The Quebec Connection
In a province that consistently produces great skiers, celebrity sightings are common at major Quebec resorts. Sit on a bench by the fitness centre at Mont Tremblant and you’ll see past and future Olympians, including Érik and Stephan Guay, Mélanie Turgeon, Anna Goodman, Brigitte Acton and even icon Peter Duncan. With many Quebec skiers on the national teams having a good chance of qualifying for the 2010 Winter Games, their biggest competition might be each other.
A contender for the downhill and super-G events is 28-year-old Erik Guay. The heir to Tremblant’s royal family of skiing is ready to make history. “We are looking for great things from Erik this coming season,” said Kyle Marr of Alpine Canada in the fall. “We also have a strong men’s technical team, including Julien Cousineau from Quebec.”
There’s no lack of talent on the women’s side either, with veteran Geneviève Simard training with the “fab five” of tightly knit young technical phenoms: Anna Goodman, Brigitte Acton, Marie-Michèle Gagnon, Eve Routhier and Marie-Piere Préfontaine.
Anna Goodman is a name to remember. When asked if it was a coincidence that the strongest technical women were all from Quebec this season, she said, “Not really, growing up in the East with smaller hills we are prone to doing gates.” Before heading to Levi, Finland, in the fall for the World Cup, Goodman stated, “My short-term goals are to break into the top-10, even top-five finishes, then I will more easily secure my spot.” That goal became reality in December, when she placed 9th in the slalom at Åre, Sweden.
Montreal-born visually-impaired skier Viviane Forest has everyone talking about winning big at the Paralympic Games. Viviane won gold in La Molina, Spain, last season in her first giant slalom on the World Cup. The next day, she won silver in slalom and giant slalom.
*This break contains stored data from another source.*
/-! writeFlash. -/

@[simp] theorem writeFlash_pending (f : FlashConfig → FlashConfig) : (s.writeFlash f).pending = s.pending := (rfl)
@[simp] theorem writeFlash_free (f : FlashConfig → FlashConfig) : (s.writeFlash f).free = s.free := (rfl)
@[simp] theorem writeFlash_wire (f : FlashConfig → FlashConfig) : (s.writeFlash f).wire = s.wire := (rfl)
@[simp] theorem writeFlash_gens (f : FlashConfig → FlashConfig) : (s.writeFlash f).gens = s.gens := (rfl)
@[simp] theorem writeFlash_boot (f : FlashConfig → FlashConfig) : (s.writeFlash f).boot = s.boot := (rfl)
@[simp] theorem writeFlash_latch (f : FlashConfig → FlashConfig) : (s.writeFlash f).latch = s.latch := (rfl)
@[simp] theorem writeFlash_latchAt (f : FlashConfig → FlashConfig) : (s.writeFlash f).latchAt = s.latchAt := (rfl)
@[simp] theorem writeFlash_latchStats (f : FlashConfig → FlashConfig) : (s.writeFlash f).latchStats = s.latchStats := (rfl)
@[simp] theorem writeFlash_snap (f : FlashConfig → FlashConfig) : (s.writeFlash f).snap = s.snap := (rfl)
@[simp] theorem writeFlash_journal (f : FlashConfig → FlashConfig) : (s.writeFlash f).journal = s.journal := (rfl)
@[simp] theorem writeFlash_hostMem (f : FlashConfig → FlashConfig) : (s.writeFlash f).hostMem = s.hostMem := (rfl)
@[simp] theorem writeFlash_senak (f : FlashConfig → FlashConfig) : (s.writeFlash f).senak = s.senak := (rfl)
@[simp] theorem writeFlash_rt_time (f : FlashConfig → FlashConfig) : (s.writeFlash f).rt.time = s.rt.time := (rfl)
@[simp] theorem writeFlash_rt_clover (f : FlashConfig → FlashConfig) : (s.writeFlash f).rt.clover = s.rt.clover := (rfl)
@[simp] theorem writeFlash_rt_fault (f : FlashConfig → FlashConfig) : (s.writeFlash f).rt.fault = s.rt.fault := (rfl)
@[simp] theorem writeFlash_rt_power (f : FlashConfig → FlashConfig) : (s.writeFlash f).rt.power = s.rt.power := (rfl)
@[simp] theorem writeFlash_rt_test (f : FlashConfig → FlashConfig) : (s.writeFlash f).rt.test = s.rt.test := (rfl)
@[simp] theorem writeFlash_rt_dram (f : FlashConfig → FlashConfig) : (s.writeFlash f).rt.dram = s.rt.dram := (rfl)
@[simp] theorem writeFlash_rt_mallow (f : FlashConfig → FlashConfig) : (s.writeFlash f).rt.mallow = s.rt.mallow := (rfl)
@[simp] theorem writeFlash_rt_audio (f : FlashConfig → FlashConfig) : (s.writeFlash f).rt.audio = s.rt.audio := (rfl)
@[simp] theorem writeFlash_rt_sec (f : FlashConfig → FlashConfig) : (s.writeFlash f).rt.sec = s.rt.sec := (rfl)
@[simp] theorem writeFlash_rt_net (f : FlashConfig → FlashConfig) : (s.writeFlash f).rt.net = s.rt.net := (rfl)
@[simp] theorem writeFlash_rt_fwd (f : FlashConfig → FlashConfig) : (s.writeFlash f).rt.fwd = s.rt.fwd := (rfl)
@[simp] theorem writeFlash_rt_video (f : FlashConfig → FlashConfig) : (s.writeFlash f).rt.video = s.rt.video := (rfl)
@[simp] theorem writeFlash_rt_recorder (f : FlashConfig → FlashConfig) : (s.writeFlash f).rt.recorder = s.rt.recorder := (rfl)
@[simp] theorem writeFlash_rt_dsp (f : FlashConfig → FlashConfig) : (s.writeFlash f).rt.dsp = s.rt.dsp := (rfl)
@[simp] theorem writeFlash_rt_tdm (f : FlashConfig → FlashConfig) : (s.writeFlash f).rt.tdm = s.rt.tdm := (rfl)
@[simp] theorem writeFlash_rt_hsp (f : FlashConfig → FlashConfig) : (s.writeFlash f).rt.hsp = s.rt.hsp := (rfl)
@[simp] theorem writeFlash_rt_zip (f : FlashConfig → FlashConfig) : (s.writeFlash f).rt.zip = s.rt.zip := (rfl)
@[simp] theorem writeFlash_rt_mgmt_lifecycle (f : FlashConfig → FlashConfig) : (s.writeFlash f).rt.mgmt.lifecycle = s.rt.mgmt.lifecycle := by
  unfold State.writeFlash State.modMgmt State.modRt; dsimp only; split <;> rfl
@[simp] theorem writeFlash_rt_mgmt_level (f : FlashConfig → FlashConfig) : (s.writeFlash f).rt.mgmt.level = s.rt.mgmt.level := by
  unfold State.writeFlash State.modMgmt State.modRt; dsimp only; split <;> rfl
@[simp] theorem writeFlash_rt_mgmt_otp (f : FlashConfig → FlashConfig) : (s.writeFlash f).rt.mgmt.otp = s.rt.mgmt.otp := by
  unfold State.writeFlash State.modMgmt State.modRt; dsimp only; split <;> rfl
@[simp] theorem writeFlash_rt_mgmt_otpBad (f : FlashConfig → FlashConfig) : (s.writeFlash f).rt.mgmt.otpBad = s.rt.mgmt.otpBad := by
  unfold State.writeFlash State.modMgmt State.modRt; dsimp only; split <;> rfl
@[simp] theorem writeFlash_rt_mgmt_rootKey (f : FlashConfig → FlashConfig) : (s.writeFlash f).rt.mgmt.rootKey = s.rt.mgmt.rootKey := by
  unfold State.writeFlash State.modMgmt State.modRt; dsimp only; split <;> rfl
@[simp] theorem writeFlash_rt_mgmt_imageDigest (f : FlashConfig → FlashConfig) : (s.writeFlash f).rt.mgmt.imageDigest = s.rt.mgmt.imageDigest := by
  unfold State.writeFlash State.modMgmt State.modRt; dsimp only; split <;> rfl
@[simp] theorem writeFlash_rt_mgmt_macs (f : FlashConfig → FlashConfig) : (s.writeFlash f).rt.mgmt.macs = s.rt.mgmt.macs := by
  unfold State.writeFlash State.modMgmt State.modRt; dsimp only; split <;> rfl
@[simp] theorem writeFlash_rt_mgmt_rollback (f : FlashConfig → FlashConfig) : (s.writeFlash f).rt.mgmt.rollback = s.rt.mgmt.rollback := by
  unfold State.writeFlash State.modMgmt State.modRt; dsimp only; split <;> rfl
@[simp] theorem writeFlash_rt_mgmt_slots (f : FlashConfig → FlashConfig) : (s.writeFlash f).rt.mgmt.slots = s.rt.mgmt.slots := by
  unfold State.writeFlash State.modMgmt State.modRt; dsimp only; split <;> rfl
@[simp] theorem writeFlash_rt_mgmt_running (f : FlashConfig → FlashConfig) : (s.writeFlash f).rt.mgmt.running = s.rt.mgmt.running := by
  unfold State.writeFlash State.modMgmt State.modRt; dsimp only; split <;> rfl
@[simp] theorem writeFlash_rt_mgmt_asTrial (f : FlashConfig → FlashConfig) : (s.writeFlash f).rt.mgmt.asTrial = s.rt.mgmt.asTrial := by
  unfold State.writeFlash State.modMgmt State.modRt; dsimp only; split <;> rfl
@[simp] theorem writeFlash_rt_mgmt_mirroredThrough (f : FlashConfig → FlashConfig) : (s.writeFlash f).rt.mgmt.mirroredThrough = s.rt.mgmt.mirroredThrough := by
  unfold State.writeFlash State.modMgmt State.modRt; dsimp only; split <;> rfl
@[simp] theorem writeFlash_rt_mgmt_mirrorFailing (f : FlashConfig → FlashConfig) : (s.writeFlash f).rt.mgmt.mirrorFailing = s.rt.mgmt.mirrorFailing := by
  unfold State.writeFlash State.modMgmt State.modRt; dsimp only; split <;> rfl
@[simp] theorem writeFlash_rt_mgmt_mirror (f : FlashConfig → FlashConfig) : (s.writeFlash f).rt.mgmt.mirror = s.rt.mgmt.mirror := by
  unfold State.writeFlash State.modMgmt State.modRt; dsimp only; split <;> rfl
@[simp] theorem writeFlash_rt_mgmt_mirrorFailAt (f : FlashConfig → FlashConfig) : (s.writeFlash f).rt.mgmt.mirrorFailAt = s.rt.mgmt.mirrorFailAt := by
  unfold State.writeFlash State.modMgmt State.modRt; dsimp only; split <;> rfl
@[simp] theorem writeFlash_rt_mgmt_threshold (f : FlashConfig → FlashConfig) : (s.writeFlash f).rt.mgmt.threshold = s.rt.mgmt.threshold := by
  unfold State.writeFlash State.modMgmt State.modRt; dsimp only; split <;> rfl
@[simp] theorem writeFlash_rt_mgmt_alertMask (f : FlashConfig → FlashConfig) : (s.writeFlash f).rt.mgmt.alertMask = s.rt.mgmt.alertMask := by
  unfold State.writeFlash State.modMgmt State.modRt; dsimp only; split <;> rfl
@[simp] theorem writeFlash_rt_mgmt_monitors (f : FlashConfig → FlashConfig) : (s.writeFlash f).rt.mgmt.monitors = s.rt.mgmt.monitors := by
  unfold State.writeFlash State.modMgmt State.modRt; dsimp only; split <;> rfl
@[simp] theorem writeFlash_rt_mgmt_tripped (f : FlashConfig → FlashConfig) : (s.writeFlash f).rt.mgmt.tripped = s.rt.mgmt.tripped := by
  unfold State.writeFlash State.modMgmt State.modRt; dsimp only; split <;> rfl
@[simp] theorem writeFlash_rt_mgmt_recovered (f : FlashConfig → FlashConfig) : (s.writeFlash f).rt.mgmt.recovered = s.rt.mgmt.recovered := by
  unfold State.writeFlash State.modMgmt State.modRt; dsimp only; split <;> rfl
@[simp] theorem writeFlash_rt_mgmt_flashHeld (f : FlashConfig → FlashConfig) : (s.writeFlash f).rt.mgmt.flashHeld = s.rt.mgmt.flashHeld := by
  unfold State.writeFlash State.modMgmt State.modRt; dsimp only; split <;> rfl
@[simp] theorem writeFlash_rt_mgmt_image (f : FlashConfig → FlashConfig) : (s.writeFlash f).rt.mgmt.image = s.rt.mgmt.image := by
  unfold State.writeFlash State.modMgmt State.modRt; dsimp only; split <;> rfl
@[simp] theorem writeFlash_rt_mgmt_config (f : FlashConfig → FlashConfig) : (s.writeFlash f).rt.mgmt.config = f s.rt.mgmt.config := by
  unfold State.writeFlash State.modMgmt State.modRt; dsimp only; split <;> rfl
She is already a decorated athlete in both summer and winter sports, and has the courage and determination to make it to the podium in her own country.
All five team members are very strong, but there are only four spots for the Games in men’s aerials. According to Kelly Korbin of Freestyle Canada, Olivier Rochon of Gatineau, Quebec, is a dark horse not to be underestimated—for him anything is possible. For many on the team, it will all come down to the degree of difficulty they can achieve.
In moguls, no doubt all eyes will be on top contender Jennifer Heil, who has already secured her coveted spot on the Olympic team. The 26-year-old Olympic gold medallist was not born in la belle province, but her new hometown of Montreal adopted her with open arms. Heil says that moving to Quebec has provided her with many opportunities, including full-time business studies at McGill, extensive training on the water ramp, and more time with coach and partner Dominik Gauthier, who is confident the whole team is stronger than ever. “I believe we are back to Canadian domination in the moguls for both men and women.” Up-and-comers to watch include the Dufour-Lapointe sisters.
On the men’s mogul team, four of the top members are from Quebec. “Last year for the first time in history, it was an all-Canadian podium where three Quebecers claimed the hardware at Mont Gabriel and again in Sweden…so we are going into this season undeniably dominating our sport,” said Korbin. Watch for Vincent Marquis, Alexandre Bilodeau and Pierre-Alexandre Rousseau to medal at the Olympics.
So what makes this province so fertile? For sure there is a strong coaching program in Quebec and sponsors contribute to the ongoing success. Many athletes face the financial pressure of covering their own expenses and large corporations have been generous. Let’s hope others follow well beyond the shadow of the 2010 Olympic torch.